(Collected data)
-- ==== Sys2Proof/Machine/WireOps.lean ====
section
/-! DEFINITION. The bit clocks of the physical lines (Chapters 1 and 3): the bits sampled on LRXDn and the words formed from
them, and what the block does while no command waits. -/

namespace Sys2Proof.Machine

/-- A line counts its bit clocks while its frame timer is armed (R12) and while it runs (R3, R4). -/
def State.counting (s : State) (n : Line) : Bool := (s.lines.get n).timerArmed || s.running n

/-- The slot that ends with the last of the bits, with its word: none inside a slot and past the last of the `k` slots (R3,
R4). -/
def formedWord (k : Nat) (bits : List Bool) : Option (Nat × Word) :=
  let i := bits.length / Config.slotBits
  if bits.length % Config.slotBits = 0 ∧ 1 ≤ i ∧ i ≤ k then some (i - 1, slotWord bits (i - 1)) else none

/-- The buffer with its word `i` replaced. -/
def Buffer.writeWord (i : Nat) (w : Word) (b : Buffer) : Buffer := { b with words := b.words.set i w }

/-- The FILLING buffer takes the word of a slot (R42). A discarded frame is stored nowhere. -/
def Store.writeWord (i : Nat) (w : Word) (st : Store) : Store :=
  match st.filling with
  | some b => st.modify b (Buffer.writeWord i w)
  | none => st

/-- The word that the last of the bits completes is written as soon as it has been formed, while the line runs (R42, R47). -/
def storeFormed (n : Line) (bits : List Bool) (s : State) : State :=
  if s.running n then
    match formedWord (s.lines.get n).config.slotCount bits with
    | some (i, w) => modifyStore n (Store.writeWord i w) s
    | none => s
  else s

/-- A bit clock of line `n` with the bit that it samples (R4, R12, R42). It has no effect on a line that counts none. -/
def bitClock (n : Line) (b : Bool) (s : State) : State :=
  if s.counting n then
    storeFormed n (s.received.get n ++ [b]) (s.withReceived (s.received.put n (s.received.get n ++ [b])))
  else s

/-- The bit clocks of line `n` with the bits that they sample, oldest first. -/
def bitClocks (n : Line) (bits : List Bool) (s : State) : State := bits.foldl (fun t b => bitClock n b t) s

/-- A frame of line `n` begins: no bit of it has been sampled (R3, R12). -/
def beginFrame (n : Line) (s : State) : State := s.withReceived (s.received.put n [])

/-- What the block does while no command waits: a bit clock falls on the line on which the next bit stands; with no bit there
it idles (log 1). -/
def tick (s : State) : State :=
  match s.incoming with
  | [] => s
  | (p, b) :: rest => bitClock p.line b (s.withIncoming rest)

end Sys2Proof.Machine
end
--
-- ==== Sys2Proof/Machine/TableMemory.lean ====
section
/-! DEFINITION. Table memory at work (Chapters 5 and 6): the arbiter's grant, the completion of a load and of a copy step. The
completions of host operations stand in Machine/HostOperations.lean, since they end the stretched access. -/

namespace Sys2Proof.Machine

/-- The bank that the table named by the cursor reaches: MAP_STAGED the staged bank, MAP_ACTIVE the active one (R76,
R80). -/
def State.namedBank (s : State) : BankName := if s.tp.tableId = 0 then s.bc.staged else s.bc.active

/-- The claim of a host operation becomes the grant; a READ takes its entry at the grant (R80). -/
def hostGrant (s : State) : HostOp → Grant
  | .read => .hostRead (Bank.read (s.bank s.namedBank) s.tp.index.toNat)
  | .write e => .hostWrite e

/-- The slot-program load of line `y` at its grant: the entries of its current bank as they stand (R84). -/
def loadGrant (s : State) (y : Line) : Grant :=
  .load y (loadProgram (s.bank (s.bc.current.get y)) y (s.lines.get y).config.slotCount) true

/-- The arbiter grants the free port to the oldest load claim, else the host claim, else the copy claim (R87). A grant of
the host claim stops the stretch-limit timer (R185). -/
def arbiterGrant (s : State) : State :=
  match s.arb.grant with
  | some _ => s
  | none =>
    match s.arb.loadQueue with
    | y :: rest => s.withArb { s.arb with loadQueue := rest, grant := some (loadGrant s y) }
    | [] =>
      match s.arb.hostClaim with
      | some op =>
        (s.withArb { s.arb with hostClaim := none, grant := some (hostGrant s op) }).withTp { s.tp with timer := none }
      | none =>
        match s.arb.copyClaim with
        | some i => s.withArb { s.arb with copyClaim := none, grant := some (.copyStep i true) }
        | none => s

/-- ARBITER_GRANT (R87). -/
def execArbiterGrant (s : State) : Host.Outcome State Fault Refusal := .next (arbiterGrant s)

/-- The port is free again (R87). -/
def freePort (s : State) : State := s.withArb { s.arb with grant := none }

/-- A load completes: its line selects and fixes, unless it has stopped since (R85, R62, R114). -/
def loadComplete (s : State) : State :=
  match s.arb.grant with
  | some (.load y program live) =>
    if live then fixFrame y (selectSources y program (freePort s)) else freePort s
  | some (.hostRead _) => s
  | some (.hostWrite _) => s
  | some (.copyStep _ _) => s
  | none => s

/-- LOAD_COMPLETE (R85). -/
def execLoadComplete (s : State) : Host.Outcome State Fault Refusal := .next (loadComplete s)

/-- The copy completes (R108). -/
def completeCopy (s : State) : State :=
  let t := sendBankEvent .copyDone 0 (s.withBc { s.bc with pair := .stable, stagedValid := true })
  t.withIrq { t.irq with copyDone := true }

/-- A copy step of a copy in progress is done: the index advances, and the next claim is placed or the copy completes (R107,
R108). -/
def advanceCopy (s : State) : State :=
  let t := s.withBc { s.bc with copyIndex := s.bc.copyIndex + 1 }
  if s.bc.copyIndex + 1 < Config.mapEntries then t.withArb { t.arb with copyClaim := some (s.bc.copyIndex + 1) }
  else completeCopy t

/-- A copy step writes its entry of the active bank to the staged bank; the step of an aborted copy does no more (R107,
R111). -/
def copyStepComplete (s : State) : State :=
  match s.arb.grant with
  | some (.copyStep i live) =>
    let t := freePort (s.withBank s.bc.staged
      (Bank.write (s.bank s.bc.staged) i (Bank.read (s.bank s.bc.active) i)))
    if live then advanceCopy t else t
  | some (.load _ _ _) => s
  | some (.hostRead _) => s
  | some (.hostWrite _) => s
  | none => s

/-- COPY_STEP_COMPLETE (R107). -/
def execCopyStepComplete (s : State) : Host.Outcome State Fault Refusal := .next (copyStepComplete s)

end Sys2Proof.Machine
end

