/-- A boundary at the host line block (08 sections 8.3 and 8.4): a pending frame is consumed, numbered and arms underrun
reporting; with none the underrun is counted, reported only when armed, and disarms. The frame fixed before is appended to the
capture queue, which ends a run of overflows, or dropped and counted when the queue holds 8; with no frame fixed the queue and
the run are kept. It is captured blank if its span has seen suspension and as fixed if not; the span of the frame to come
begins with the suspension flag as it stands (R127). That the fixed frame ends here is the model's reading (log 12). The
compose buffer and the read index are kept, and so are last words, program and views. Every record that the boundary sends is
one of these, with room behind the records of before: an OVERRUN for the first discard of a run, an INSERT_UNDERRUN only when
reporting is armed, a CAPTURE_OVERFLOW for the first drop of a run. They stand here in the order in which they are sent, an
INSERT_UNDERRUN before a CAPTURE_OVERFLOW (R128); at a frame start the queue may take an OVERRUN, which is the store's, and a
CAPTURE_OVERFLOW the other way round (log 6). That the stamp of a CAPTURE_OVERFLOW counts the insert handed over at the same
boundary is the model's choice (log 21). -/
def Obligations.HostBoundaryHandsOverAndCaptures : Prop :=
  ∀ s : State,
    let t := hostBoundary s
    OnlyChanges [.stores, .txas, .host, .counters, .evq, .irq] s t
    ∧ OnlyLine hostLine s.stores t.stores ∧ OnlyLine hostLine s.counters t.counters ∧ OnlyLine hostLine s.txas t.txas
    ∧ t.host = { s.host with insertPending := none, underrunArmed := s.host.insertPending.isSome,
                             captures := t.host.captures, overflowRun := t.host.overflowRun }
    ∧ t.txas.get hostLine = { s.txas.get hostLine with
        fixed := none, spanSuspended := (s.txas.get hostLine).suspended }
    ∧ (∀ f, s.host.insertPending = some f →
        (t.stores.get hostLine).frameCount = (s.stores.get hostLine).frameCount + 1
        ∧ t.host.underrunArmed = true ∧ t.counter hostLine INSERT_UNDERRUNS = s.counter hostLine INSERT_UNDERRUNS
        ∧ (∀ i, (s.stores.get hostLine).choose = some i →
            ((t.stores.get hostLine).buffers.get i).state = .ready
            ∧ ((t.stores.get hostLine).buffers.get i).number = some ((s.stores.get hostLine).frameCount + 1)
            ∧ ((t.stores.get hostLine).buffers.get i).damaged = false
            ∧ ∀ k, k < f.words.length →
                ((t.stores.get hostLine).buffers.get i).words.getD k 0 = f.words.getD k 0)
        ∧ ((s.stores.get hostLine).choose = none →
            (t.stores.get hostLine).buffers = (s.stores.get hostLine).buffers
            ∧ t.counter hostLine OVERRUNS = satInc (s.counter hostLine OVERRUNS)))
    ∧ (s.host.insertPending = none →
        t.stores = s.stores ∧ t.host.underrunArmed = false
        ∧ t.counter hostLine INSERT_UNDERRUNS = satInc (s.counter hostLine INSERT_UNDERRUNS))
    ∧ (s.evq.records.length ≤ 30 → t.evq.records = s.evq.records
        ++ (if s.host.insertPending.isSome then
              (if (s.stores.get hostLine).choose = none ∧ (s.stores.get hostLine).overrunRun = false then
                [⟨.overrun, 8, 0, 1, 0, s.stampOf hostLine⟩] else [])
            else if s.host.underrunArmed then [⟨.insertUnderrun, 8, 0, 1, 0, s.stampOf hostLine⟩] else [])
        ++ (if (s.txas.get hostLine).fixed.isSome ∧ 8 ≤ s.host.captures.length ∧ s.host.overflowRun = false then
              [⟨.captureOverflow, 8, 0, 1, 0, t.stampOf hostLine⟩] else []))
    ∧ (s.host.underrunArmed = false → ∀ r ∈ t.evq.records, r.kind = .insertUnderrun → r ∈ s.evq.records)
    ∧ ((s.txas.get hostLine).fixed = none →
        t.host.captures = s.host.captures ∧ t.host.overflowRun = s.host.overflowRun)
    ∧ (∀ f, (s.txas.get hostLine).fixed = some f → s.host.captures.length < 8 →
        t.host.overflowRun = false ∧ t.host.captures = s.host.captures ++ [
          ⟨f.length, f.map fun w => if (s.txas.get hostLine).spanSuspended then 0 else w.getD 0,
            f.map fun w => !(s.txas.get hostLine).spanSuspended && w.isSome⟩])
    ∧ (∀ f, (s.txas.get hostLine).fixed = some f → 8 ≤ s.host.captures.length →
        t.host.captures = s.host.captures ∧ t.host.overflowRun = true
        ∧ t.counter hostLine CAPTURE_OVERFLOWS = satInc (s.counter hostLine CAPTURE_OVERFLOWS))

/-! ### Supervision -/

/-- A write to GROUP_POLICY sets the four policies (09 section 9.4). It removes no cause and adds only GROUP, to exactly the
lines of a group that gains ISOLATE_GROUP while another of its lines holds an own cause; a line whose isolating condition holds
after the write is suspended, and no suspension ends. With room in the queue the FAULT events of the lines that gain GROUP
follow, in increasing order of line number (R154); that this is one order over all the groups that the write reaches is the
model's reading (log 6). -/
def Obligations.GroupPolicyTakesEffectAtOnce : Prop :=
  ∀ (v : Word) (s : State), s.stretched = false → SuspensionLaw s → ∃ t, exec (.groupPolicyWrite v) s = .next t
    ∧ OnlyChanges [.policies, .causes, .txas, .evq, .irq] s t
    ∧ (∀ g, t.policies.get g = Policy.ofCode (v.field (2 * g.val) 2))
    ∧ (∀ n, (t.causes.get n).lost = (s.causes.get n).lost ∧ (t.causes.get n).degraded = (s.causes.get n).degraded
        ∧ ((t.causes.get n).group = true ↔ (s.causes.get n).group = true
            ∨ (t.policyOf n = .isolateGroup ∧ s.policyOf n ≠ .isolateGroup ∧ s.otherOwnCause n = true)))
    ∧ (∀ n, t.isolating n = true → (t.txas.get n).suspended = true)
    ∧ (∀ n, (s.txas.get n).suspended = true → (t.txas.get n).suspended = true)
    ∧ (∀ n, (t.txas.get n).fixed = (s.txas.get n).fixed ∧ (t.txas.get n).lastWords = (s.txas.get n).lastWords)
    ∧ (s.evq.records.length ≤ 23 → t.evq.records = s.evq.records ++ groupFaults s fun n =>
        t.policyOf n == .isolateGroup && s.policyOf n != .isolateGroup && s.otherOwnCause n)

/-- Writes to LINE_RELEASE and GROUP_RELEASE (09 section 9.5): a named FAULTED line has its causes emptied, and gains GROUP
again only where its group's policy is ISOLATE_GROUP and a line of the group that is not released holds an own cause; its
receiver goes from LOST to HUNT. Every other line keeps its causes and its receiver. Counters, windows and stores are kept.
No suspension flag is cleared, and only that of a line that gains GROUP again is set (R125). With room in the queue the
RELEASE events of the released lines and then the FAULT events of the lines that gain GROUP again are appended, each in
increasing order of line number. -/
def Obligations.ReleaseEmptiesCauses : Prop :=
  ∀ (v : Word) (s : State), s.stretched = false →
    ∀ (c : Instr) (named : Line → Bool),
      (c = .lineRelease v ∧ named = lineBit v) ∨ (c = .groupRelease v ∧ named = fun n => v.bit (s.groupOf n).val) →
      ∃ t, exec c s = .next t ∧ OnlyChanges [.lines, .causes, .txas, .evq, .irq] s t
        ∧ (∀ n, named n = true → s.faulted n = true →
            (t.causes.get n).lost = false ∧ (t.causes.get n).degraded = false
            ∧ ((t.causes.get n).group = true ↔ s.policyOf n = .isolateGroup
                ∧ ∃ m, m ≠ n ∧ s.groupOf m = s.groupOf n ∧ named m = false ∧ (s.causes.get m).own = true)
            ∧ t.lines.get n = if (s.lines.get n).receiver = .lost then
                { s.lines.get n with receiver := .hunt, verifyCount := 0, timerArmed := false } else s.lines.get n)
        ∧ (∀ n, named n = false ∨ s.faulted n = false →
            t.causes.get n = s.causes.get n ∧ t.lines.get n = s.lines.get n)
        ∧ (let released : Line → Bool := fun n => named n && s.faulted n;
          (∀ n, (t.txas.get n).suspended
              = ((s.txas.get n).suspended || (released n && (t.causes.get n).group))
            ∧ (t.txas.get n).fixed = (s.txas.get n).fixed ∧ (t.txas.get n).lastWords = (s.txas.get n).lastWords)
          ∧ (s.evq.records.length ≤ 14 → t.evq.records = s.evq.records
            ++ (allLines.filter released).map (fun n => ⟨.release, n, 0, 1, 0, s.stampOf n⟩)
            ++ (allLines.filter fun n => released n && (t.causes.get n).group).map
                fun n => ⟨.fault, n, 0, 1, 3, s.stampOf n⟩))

[Activity]
From the records above, transcribe without alteration every line from the one with "copy step. The" to the one with "The bank that", inclusive.

[Answer space]
/-! DEFINITION. Table memory at work (Chapters 5 and 6): the arbiter's grant, the completion of a load and of a copy step. The
completions of host operations stand in Machine/HostOperations.lean, since they end the stretched access. -/

namespace Sys2Proof.Machine

/-- The bank that the table named by the cursor reaches: MAP_STAGED the staged bank, MAP_ACTIVE the active one (R76,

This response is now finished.